The sample standard deviation of the Adelie penguin body mass equals 459 (rounded to the nearest whole number). In the histogram above I only show the sample standard deviation, because the \(s_{X}\) is of the same unit as \(X\), namely grams. Whereas the sample variance \(s_{X}^2\) is of the unit squared grams, which is perhaps not so intuitive.

6 Basic Probability Theory

To be able to continue our statistics journey we need some basic understanding of probability theory. Let’s start with a very simple example, the toss of a coin. Still widely used at the start of soccer, American football and cricket matches, the coin toss really never becomes old fashioned. In this, let’s call it “experiment”, there are two possible outcomes: heads or tails.

Let’s define the outcome or sample space \(S\) as the set of all possible outcomes of an experiment. In mathematical notation we would write

\[S = \{ \text{Heads}, \text{Tails} \}\] Moreover, assuming that the coin is fair, that is, there is an equal possibility of the coin landing on heads as there is for the coin to land on tails. In other words, there is a 50% probability of the coin landing on heads and a 50% probability of the coin landing on tails. Therefore, it makes perfect sense that a coin toss is used in sports matches as a fair way to decide for example in a soccer match whose team’s captain may choose sides.

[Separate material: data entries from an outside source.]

/-- R410 to R416: the Logbook. -/
def Obligations.LogbookActs : Prop :=
  (∀ s : State, ∃ t, exec .operatingSecond s = .next t ∧
    (if s.on F.CLK_STATUS_ACLK_OK = false ∨ s.f F.LOG_STATUS_STATE = 0 then t = s
     else t.log.hottestLast = s.log.hottest ∧ t.log.hottest = none ∧
       (Mem.wf s.log.live = true → t.reg A.LOG_OPSEC = BitVec.ofNat 32 (min (s.live 8 + 1) (2 ^ 32 - 1))))) ∧
  (∀ s : State, ∃ t, exec .logCommit s = .next t ∧
    (if (∃ c, s.log.lastCommit = some c ∧ s.opsec < c + 10) ∨ s.f F.LOG_STATUS_STATE = 0 ∨
        (s.on F.LOG_STATUS_WRITING = true ∧ s.on F.LOG_STATUS_PENDING = true) then t = s
     else if s.on F.LOG_STATUS_WRITING = true then t.on F.LOG_STATUS_PENDING = true ∧ t.log.pendCause = 4 ∧
       t.reg A.LOG_SEQ = s.reg A.LOG_SEQ
     else t.reg A.LOG_SEQ = s.reg A.LOG_SEQ + 1 ∧ t.log.lastCommit = some s.opsec ∧
       t.log.staging = stagingOf s.log.live 4 (((s.reg A.LOG_SEQ).toNat + 1) % 2 ^ 32) ∧
       t.on F.LOG_STATUS_WRITING = decide (s.f F.LOG_STATUS_STATE ≠ 2))) ∧
  (∀ (s : State) (ok : Bool), ∃ t, exec (.slotWriteDone ok) s = .next t ∧
    (let slot := s.f F.LOG_NEXT_SLOT
     if s.on F.LOG_STATUS_WRITING = false then t = s
     else t.f F.LOG_NEXT_SLOT = (slot + 1) % 256 ∧
       (if ok = true then t.log.slots = (slot, s.log.staging) :: s.log.slots.filter fun x => decide (x.1 ≠ slot)
        else t.log.slots = (s.log.slots.filter fun x => decide (x.1 ≠ slot)) ∧
          (if 3 ≤ s.log.tries + 1 then t.on F.LOG_STATUS_FAIL = true
           else t.on F.LOG_STATUS_WRITING = true ∧ t.log.tries = s.log.tries + 1)))) ∧
  (∀ s : State, ∃ t, exec .eraseSectorDone s = .next t ∧
    match s.log.erase with
    | [] => t = s
    | e :: es => t.log.erase = es ∧ t.log.slots = (s.log.slots.filter fun x => decide (x.1 ≠ e)) ∧
        t.on F.LOG_STATUS_ERASING = (s.on F.LOG_STATUS_ERASING && !es.isEmpty)) ∧
  (∀ (s : State) (answers : Bool), ∃ t, exec (.logbookLoadDone answers) s = .next t ∧
    (if s.log.loading = false ∨ s.on F.CLK_STATUS_ACLK_OK = false then t = s
     else t.log.loading = false ∧ t.f F.LOG_STATUS_STATE = (if answers = true then 1 else 2) ∧ t.log.delta = List.replicate 8 0 ∧
       (s.on F.LOG_STATUS_WRITING = false → t.reg A.LOG_SEQ = 1 + (match (if answers = true then newestImage s.log.slots else none) with
         | some (_, m) => BitVec.ofNat 32 (Mem.readLE m 4 4)
         | none => 0)))) ∧
  (∀ (s : State) (age : BitVec 8), ∃ t, exec (.cursorWrite age) s = .next t ∧ t.f F.LOG_CURSOR_AGE = age.toNat ∧
    (if age = 0 then t.on F.LOG_STATUS_WIN_READY = true ∧ t.on F.LOG_STATUS_WIN_VALID = true ∧
       t.reg A.LOG_WIN_SEQ = s.reg A.LOG_SEQ
     else t.on F.LOG_STATUS_WIN_READY = false ∧ t.log.winSeq = some age.toNat)) ∧
  (∀ s : State, ∃ t, exec .windowCopyDone s = .next t ∧
    match s.log.winSeq with
    | none => t = s
    | some age => t.log.win = (s.imageAt age).getD [] ∧ t.log.winSeq = none ∧ t.on F.LOG_STATUS_WIN_READY = true ∧
        t.on F.LOG_STATUS_WIN_VALID = (s.imageAt age).isSome) ∧
  (∀ s : State, ∃ t, exec .logClear s = .next t ∧
    (if s.on F.LOG_STATUS_CLR_BUSY = true then t.f F.LOG_STATUS_CLR_RESULT = 8 ∧ t.on F.LOG_STATUS_CLR_BUSY = true ∧
       t.log.clear = s.log.clear
     else t.on F.LOG_STATUS_CLR_BUSY = true ∧ t.log.clear = some (Mem.readN s.log.cmd 0 4096, s.nonce))) ∧
  (∀ s : State, ∃ t, exec .clearCheckDone s = .next t ∧
    match s.log.clear with
    | none => t = s
    | some (c, n) => t.log.clear = none ∧ t.on F.LOG_STATUS_CLR_BUSY = false ∧ t.f F.LOG_STATUS_CLR_RESULT = s.clearResult c n ∧
        (s.clearResult c n ≠ 1 → t.log.live = s.log.live ∧ t.log.slots = s.log.slots))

There also exist unfair or weighted coins where the probability of the coin landing on heads is not equal to the probability of the coin landing on tails. This happens when the weight is not equally distributed towards both sides of the coin such that the probability of obtaining heads is larger than the probability of obtaining tails or vice versa. The toss of a coin and similar experiments can be generalized by a so called Bernoulli experiment. Johan Bernoulli was a famous Swiss mathematician from the late 17th and early 18th century who together with his brother Jakob formed the foundation for modern probability theory.



Before getting into Bernoulli experiments we should define the concept of events. Let’s take the example of a dice roll. A dice as we all know has six possible outcomes: 1, 2, 3, 4, 5 and 6. In mathematical notation the outcome or sample space \(S\) is

\[ S = \{ 1, 2, 3, 4, 5, 6 \} \] Here, assuming again that we are dealing with a fair dice, the probability of throwing any number of eyes is equal to 1/6, since there are six possible outcomes and each of one them is equally likely. Next, we define the event space \(\mathcal{F}\) that describes all possible events that can be formed based on \(S\). Examples of events are

\[ \begin{aligned} A &= \{1,3,5\} \ \text{(the event of throwing an odd number)} \\[0.5ex] B &= \{2,4,6\} \ \text{(the event of throwing an even number)} \\[0.5ex] C &= \{1,2\} \ \text{(the event of throwing a number smaller than 3)} \\[0.5ex] D &= \emptyset \ \text{(the event of nothing happening at all)} \\[0.5ex] E &= \{1,2,3,4,5,6\} = S \ \text{(the event of throwing any of the six possible outcomes)} \end{aligned} \] All these events can be summarized by the event space \(\mathcal{F}\)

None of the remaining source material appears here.